EASE: Annotation Over-representation Analysis
Statistical Parameter Information
Several sections on this page are used to specify reported statistical and result trimming parameters.
Reported Statistic
Fisher's Exact Probability
The Fisher's Exact Probability reports the probability that a biological theme is
over-represented in the cluster of interest relative to the representation of that theme in the
total gene population. For example, suppose that one has a gene
list of 50 genes from a population of 10,000 genes. Now suppose that 10 of the 50 genes were related to
pathway "A" but only 13 genes in the total population were associated with pathway "A". This scenario
would yield a low probability that the observed number of hits (occurrences of pathway "A") within the small
sample could be due to chance alone. This statistic is based on the hypergeometric distribution and has
benefits over chi-square in that it is appropriate for finite populations. The reference sited for EASE
describes this statistic at length.
EASE Score
The EASE Score reported is essentially a jackknifed Fisher's Exact Probability which is arrived at
by calculation of the Fisher's Exact where one occurrence (list hit for a term) has been removed.
Multiplicity Corrections
Several p-value corrections can be applied to help correct for the chance of arriving at a significant
result when performing multiple tests.
Bonferroni Correction
This correction simply multiplies the statistic by the number of results generated. This is the most
stringent correction of the three options.

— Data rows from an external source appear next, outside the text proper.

-- ==== Sys2Proof/Machine/Sync.lean ====
section
/-! DEFINITION. Barriers, the mailbox, the clock instructions, LWAIT and FENCE.S (15, R344 to R362). -/

namespace Sys2Proof.Machine

/-! ## Barrier objects (R344, R345, R347) -/

/-- The fields of a barrier object. -/
structure Barrier where
  config : Nat
  arrived : Nat
  phase : Nat
  pending : Nat
  expected : Nat
  combine : Nat
  released : Nat
  time : Nat
  done : Nat
  fail : Nat
  deriving DecidableEq, Repr

def Barrier.ofLine (l : Line) : Barrier :=
  { config := lineGet l 0 4, arrived := lineGet l 4 2, phase := lineGet l 8 8, pending := lineGet l 0x10 4,
    expected := lineGet l 0x14 4, combine := lineGet l 0x18 8, released := lineGet l 0x20 8, time := lineGet l 0x28 8,
    done := lineGet l 0x30 8, fail := lineGet l 0x38 4 }

/-- The object with its fields replaced; its reserved bytes stay. -/
def Barrier.toLine (o : Barrier) (l : Line) : Line :=
  let l := lineSet (lineSet (lineSet l 0 4 o.config) 4 2 o.arrived) 8 8 o.phase
  let l := lineSet (lineSet (lineSet l 0x10 4 o.pending) 0x14 4 o.expected) 0x18 8 o.combine
  lineSet (lineSet (lineSet (lineSet l 0x20 8 o.released) 0x28 8 o.time) 0x30 8 o.done) 0x38 4 o.fail

def Barrier.exp (o : Barrier) : Nat := natBits o.config 0 12
def Barrier.op (o : Barrier) : Nat := natBits o.config 12 3
def Barrier.fp (o : Barrier) : Bool := natBit o.config 15
def Barrier.init (o : Barrier) : Bool := natBit o.config 31
/-- FAIL of the open phase, FAIL and LSTATUS of the last completed one. -/
def Barrier.failing (o : Barrier) : Bool := natBit o.fail 0
def Barrier.failed (o : Barrier) : Bool := natBit o.fail 1
def Barrier.lstatus (o : Barrier) : Nat := natBits o.fail 16 8

/-- identity(OP, FP) (R345). -/
def combineIdentity (op : Nat) (fp : Bool) : Nat :=
  match op, fp with
  | 1, false => 0x8000000000000000
  | 1, true => 0xFF800000
  | 2, false => 0x7FFFFFFFFFFFFFFF
  | 2, true => 0x7F800000
  | 3, true => 0x80000000
  | 5, _ => 2 ^ 64 - 1
  | _, _ => 0

def Barrier.identity (o : Barrier) : Nat := combineIdentity o.op o.fp

/-- MAX and MIN of FP32 values: −0 below +0; with a NaN, the canonical NaN (R345). -/
def fpPick (max : Bool) (a b : Nat) : Nat :=
  let x := Fmt.f32.unpack a
  let y := Fmt.f32.unpack b
  match x.cmp y with
  | none => Fmt.f32.canonNaN
  | some c =>
    let aBelow := decide (c < 0) || (decide (c = 0) && x.negative)
    if aBelow = max then b else a

/-- op(v, x) (R345). -/
def Barrier.combined (o : Barrier) (x : Nat) : Nat :=
  let v := o.combine
  if o.fp then
    let a := v % 2 ^ 32
    let b := x % 2 ^ 32
    match o.op with
    | 1 => fpPick true a b
    | 2 => fpPick false a b
    | 3 => (Fmt.f32.pack { rm := 0, sat := false } ((Fmt.f32.unpack a).add 0 (Fmt.f32.unpack b)).1).1
    | _ => v
  else
    let a := natToInt 64 v
    let b := natToInt 64 x
    match o.op with
    | 1 => intToNat 64 (max a b)
    | 2 => intToNat 64 (min a b)
    | 3 => intToNat 64 (a + b)
    | 4 => v ||| x
    | 5 => v &&& x
    | _ => v

/-- evaluate (R347) at time t. -/
def Barrier.evaluate (o : Barrier) (t : Nat) : Barrier :=
  let o := { o with time := max o.time t }
  if (o.exp != 0 || o.expected != 0) && o.arrived = o.exp && (decide (o.expected ≤ o.pending) || o.failing) then
    { o with
      released := o.combine, combine := o.identity, done := o.time, phase := (o.phase + 1) % 2 ^ 64, arrived := 0,
      pending := if o.failing then 0 else o.pending - o.expected,
      fail := (if o.failing then 2 else 0) + natBits o.fail 8 8 * 2 ^ 16 }
  else o

/-- Record a failed copy: fail[0], and STATUS if it is the phase's first failure. -/
def Barrier.addFailure (o : Barrier) (status : Nat) : Barrier :=
  if o.failing then o else { o with fail := natSetBits (natSetBits o.fail 8 8 status) 0 1 1 }

/-- The status of a byte count that passes 0xFFFF_FFFF (R402). -/
def xsByteOverflow : Nat := 12

/-- A COPYB's addition (R347). -/
def Barrier.addBytes (o : Barrier) (n status : Nat) : Barrier :=
  let o := if status = 0 then o else o.addFailure status
  if 2 ^ 32 ≤ o.pending + n then { o with pending := 2 ^ 32 - 1 }.addFailure xsByteOverflow
  else { o with pending := o.pending + n }

/-! ## Bound objects -/

/-- The address of a vault unit in the one memory, and in the global window. -/
def unitAddr (q unit : Nat) : Nat := vaultAddr q (64 * unit)
def unitVa (q unit : Nat) : Word := BitVec.ofNat 64 (0x7E0000000000 + q * 0x800000 + 64 * unit)

/-- Why an agent of an ASID on a die cannot reach a unit of a vault: a down link, a place outside the vault (R210), a block
that is not the context's (R211), poison. -/
def State.unitBad (s : State) (die asid q unit : Nat) (acc : Access) : Option Nat :=
  if (s.deadRoute die (dieOfQuad q)).isSome then some acc.accessFault
  else if Config.vaultBytes ≤ 64 * unit then some acc.pageFault
  else if !s.blockOk q (64 * unit) asid then some acc.accessFault
  else if s.poisoned (unitAddr q unit) then some 29
  else none

/-- The same for the current hart. -/
def State.unitFault (s : State) (q unit : Nat) (acc : Access) : Option Nat :=
  s.unitBad (dieOf s.cur) (s.view s.cur false).asid q unit acc

/-- Such a trap, with a down link reported (R43). -/
def State.unitTrap {α : Type} (s : State) (cause : Nat) (va : Word) (q : Nat) : Act α :=
  .trap cause va (s.reportLink s.cur (s.linkTarget (dieOf s.cur) (dieOfQuad q)))

/-- The object at a unit. -/
def State.unitLine (s : State) (q unit : Nat) : Line := s.readLine (unitAddr q unit)

/-- Replace a unit as one update from clock `clk`: its time. -/
def State.unitPut (s : State) (q unit : Nat) (l : Line) (clk : Nat) : Nat × State :=
  s.vaultStore q (unitAddr q unit) (BitVec.allOnes 64) l clk

/-- The time an update made now would take (R244, R277). -/
def State.updateTime (s : State) (q clk : Nat) : Nat := max (s.quad q).vclk clk + 1

/-- A barrier update, evaluated (R347). -/
def State.barrierPut (s : State) (q unit : Nat) (o : Barrier) (clk : Nat) : Nat × State :=
  s.unitPut q unit ((o.evaluate (s.updateTime q clk)).toLine (s.unitLine q unit)) clk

Bonferroni Step Down Correction
This modified Bonferroni correction ranks the results by the statistic in ascending order. Each
value is multiplied by (n-rank) where n is the number of results. In the case of a tie, where two
results have the same probability the rank is kept constant until the next element occurs having
a higher probability value. The rank is then adjusted for the number of tied elements where rank was constant.
Sidak Method
This correction uses the following formula where v' is the corrected value and k is the rank of the result
in terms of original statistic value. In this case ties in rank are handled as described in the step down Bonferroni correction.
v' = 1-(1-v)k
Resampling Probability Analysis
The resampling option performs a number of analysis iterations in which random
gene lists of the original cluster size are selected from the population without replacement.
The end result reported for a particular term is the probability of obtaining the determined
significance level by chance.
Trim Parameters
The trim parameters can be applied to filter analysis results based on the number of hits
or the fraction of genes in the cluster that are represented by an annotation term. Sometimes
a term can be found significant but does not represent a large segment of the cluster of interest.
These options can be applied to be certain that a minimum number of genes in the cluster fall under
that particular annotation class. This feature should be used with caution so that biological
themes represented by very few genes are not excluded.